Furthermore, one "chooses" their future course, and whether they want to self-identify with one group more than another. To claim otherwise is to deny any semblance of free will. I know many people who choose to identify with the gay community that aren't gay, and many who choose to NOT identify with the gay community who are gay.

False equivalency rains down wonderfully on the head of a man imprisoned for speaking his mind. You can tell him all day how he chose to be in jail.


The British probably thought those behind the movement that ultimately resulted in the United States were engaging in hate speech. Be careful not to use a tinted lens to evaluate the world. We all do it. I am not critical of your statement. I am merely pointing out that dissenting points of view throughout history have often met with push-back. Very often, years later, those responsible for the "hate speech" were recognized as being at the root of positive world-changing developments. Imagine the people who dared to engage in "hate speech" against the flat earth and geocentric dogma, voting rights, slavery, etc.

I am disagreeing with you on one point. Being Jewish is a choice, just like being Christian is a choice. I was born into a family, like most, with generations of religious belief. I, however, am an atheist. You don't have to be a Jew. You can have jewish culture in your life, respect it and enjoy it. That does not mean you have no choice but to also be religious. That part is a choice. Just as it is for anyone from any other religion.

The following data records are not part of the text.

/-- 42 R146, 70 R259, 93 U13: `TRY_GET_FRAME` need not return: while the same byte, not 0, goes on arriving as fast as it is taken, no
window is ever a frame, `rx` is never found empty and the operation is under way after every step. That the outside can go on so
is `Later.again` (log 20). -/
def Obligations.TryGetFrameNeedNotReturn : Prop :=
  ∀ (s : State) (w : CommandWord) (b : Byte),
    s.Inv → s.inputs = [.request .poll w] → s.later = .again [.rxEvent (some b), .resume .poll] →
    decode w = .ok .tryGetFrame → s.pollTask = none → s.rxiTask = none →
    s.fa.state = .awaitCommand → s.rx.contents s.params.capacity = [b] → b ≠ 0 →
    ∀ k : Nat, ∃ t : State, Host.Core.run Sys2Proof.core (k + 1) s = .next t ∧ t.pollTask = some .tryGetFrame

/-! ### The FrameEncoder -/

/-- 43 R160: `FE_ENCODE`, with its encoding: a pure function of its operands. -/
def Obligations.FeEncodeAnswersWireBytes : Prop :=
  (∀ a b c d, encode (.feEncode a b c d) = packCommand 0x30 a b c d) ∧
  ∀ (a b c d : Byte) (s : State), exec (.feEncode a b c d) s = .next { s with
    trace := s.trace ++ [.response s.serving { ok := true, d0 := a, d1 := b, d2 := c, d3 := d, d4 := a ^^^ b ^^^ c ^^^ d }] }

/-- 30 R100: the identities of the wire frame. -/
def Obligations.FrameIdentities : Prop :=
  (∀ c p1 p2 p3 : Byte, decodeFrame (encodeFrame c p1 p2 p3) = some (c, p1, p2, p3)) ∧
  (∀ c p1 p2 p3 : Byte, cks c p1 p2 p3 ^^^ c ^^^ p1 ^^^ p2 ^^^ p3 = 0x00) ∧
  (∀ (f : Frame5) (i : Fin 5) (x : Byte), f.Valid → x ≠ 0 → decodeFrame (f.flip i x) = none) ∧
  (∀ (f : Frame5) (i j : Fin 5) (x : Byte), f.Valid → i ≠ j → ((f.flip i x).flip j x).Valid)

/-- 43 R161, R165: the reservation test of `FE_PUT_FRAME`, its first primitive: no byte stored either way; with `C < 5` it always
refuses; with `C = 5` it accepts only into an empty `tx`. -/
def Obligations.FePutFrameReservesFirst : Prop :=
  ∀ (a b c d : Byte) (s : State),
    (s.tx.count + 5 ≤ s.params.capacity → exec (.fePutFrame a b c d) s =
      .next (s.setTask s.serving (some (.putFrame (encodeFrame a b c d) 0 false)))) ∧
    (s.params.capacity < s.tx.count + 5 → exec (.fePutFrame a b c d) s =
      .next { s.setTask s.serving none with trace := s.trace ++ [.response s.serving { cond := .bufferFull }] }) ∧
    (s.params.capacity < 5 → exec (.fePutFrame a b c d) s =
      .next { s.setTask s.serving none with trace := s.trace ++ [.response s.serving { cond := .bufferFull }] }) ∧
    (s.params.capacity = 5 → s.tx.count ≠ 0 → exec (.fePutFrame a b c d) s =
      .next { s.setTask s.serving none with trace := s.trace ++ [.response s.serving { cond := .bufferFull }] })

/-- 43 R161, R163: storing byte `i` of a frame: one `TXB_PUT`; after the fifth the response; a full buffer ends it with `d0 = i`. -/
def Obligations.PutFrameTurnStoresOneByte : Prop :=
  ∀ (e : Frame5) (i : Fin 5) (thenArm : Bool) (s : State), s.tx.Wf s.params.capacity →
    (s.tx.count = s.params.capacity → putFrameTurn e i thenArm s = .next { s.setTask s.serving none with
      trace := s.trace ++ [.response s.serving { cond := .bufferFull, d0 := BitVec.ofNat 8 i.val }] }) ∧
    (s.tx.count ≠ s.params.capacity → ∃ r,
      r.contents s.params.capacity = s.tx.contents s.params.capacity ++ (wireBytes e)[i.val]?.toList ∧
      (i.val < 4 → ∃ j : Fin 5, j.val = i.val + 1 ∧ putFrameTurn e i thenArm s =
        .next { s.setTask s.serving (some (.putFrame e j thenArm)) with tx := r }) ∧
      (i.val = 4 → putFrameTurn e i thenArm s =
        .next { s.setTask s.serving (if thenArm then some .arm else none) with
          tx := r
          trace := s.trace ++ [.response s.serving { ok := true }] }))

/-- 43 R162, R161, R164: `FE_PUT_FRAME`, undisturbed: six primitives put the five bytes behind what `tx` held and answer `ok = 1`, the
pacer as it was; without room one primitive answers `BUFFER_FULL` and `tx` is exactly as it was. The count of steps rests on log 2. -/
def Obligations.FePutFrameIsAllOrNothing : Prop :=
  ∀ (s : State) (w : CommandWord) (a b c d : Byte),
    s.Inv → s.inputs = [.request .poll w] → s.later = .silent → decode w = .ok (.fePutFrame a b c d) →
    s.pollTask = none → s.rxiTask = none → s.tmrTask = none →
    (s.tx.count + 5 ≤ s.params.capacity →
      ∃ t : State, Host.Core.run Sys2Proof.core 6 s = .next t ∧
        t.tx.contents s.params.capacity = s.tx.contents s.params.capacity ++ [a, b, c, d, a ^^^ b ^^^ c ^^^ d] ∧
        t = { s with
          tx := t.tx, serving := .poll, inputs := []
          trace := s.trace ++ [.response .poll { ok := true }] }) ∧
    (s.params.capacity < s.tx.count + 5 →
      Host.Core.run Sys2Proof.core 1 s = .next { s with
        serving := .poll, inputs := []
        trace := s.trace ++ [.response .poll { cond := .bufferFull }] })

/-- 30 R109, 70 R254: `SEND`, undisturbed: the frame stored, then the pacer armed (or found armed); when the frame is refused the
pacer is left alone. That its agent carries it out, one primitive a step, is log 10; that it goes on when nothing is asked for, log 2. -/
def Obligations.SendStoresThenArms : Prop :=
  ∀ (s : State) (a b c d : Byte),
    s.Inv → s.inputs = [.send .poll a b c d] → s.later = .silent → s.pollTask = none → s.rxiTask = none → s.tmrTask = none →
    (s.tx.count + 5 ≤ s.params.capacity →
      ∃ t : State, Host.Core.run Sys2Proof.core 7 s = .next t ∧
        t.tx.contents s.params.capacity = s.tx.contents s.params.capacity ++ [a, b, c, d, a ^^^ b ^^^ c ^^^ d] ∧
        t = { s with
          tx := t.tx, serving := .poll, inputs := [], armed := true
          outstanding := s.outstanding ++ (if s.armed then [] else [s.params.armDelay])
          trace := s.trace ++ [.response .poll { ok := true }] ++
            (if s.armed then [.response .poll { cond := .pacerBusy }]
            else [.sched s.params.armDelay, .response .poll { ok := true, sched := true }]) }) ∧
    (s.params.capacity < s.tx.count + 5 →
      Host.Core.run Sys2Proof.core 1 s = .next { s with
        serving := .poll, inputs := []
        trace := s.trace ++ [.response .poll { cond := .bufferFull }] })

> Being Jewish is a choice

Do you think that proponents of Neo-Nazism (etc) really care about the distinction between "born into a Jewish family" and "is a member of the Jewish religion?" I'm not saying that there isn't a distinction, but people engaged in hate usually aren't too interested in nuance.


Probably not. But that's not what I was arguing. Right?

For every example we care to provide there's probably a deviant group more than willing to discriminate against that population and even want to kill them. I think the history of genocides more than proves that point.

Please don't be offended. Jews don't really have a monopoly on being hated or being murdered en-masse. Many argue --quite convincingly-- that the Jewish genocide was modeled after the Armenian genocide of 1914/15 (the Nazi's copied some of the methods the Turks used on their Armenian population).

In the US, at least, in non-deviant circles, I believe you can be a person and not someone "born into an <X> family". In that context whatever you push in front of people as what defines you is up to you. Believe it or not, as an atheist I have a number of good friends who are Born Again Christians. Every single one of them is a great person. Each one of them chooses to define themselves by their religion differently. One in particular will smash you in the face with it every chance he gets. Not surprisingly he has suffered greatly with employment because, well, this isn't something you wear on your forehead and pester people with at work. The other guys are just guys who happen to privately be BAC's. He is a militant BAC. Choice.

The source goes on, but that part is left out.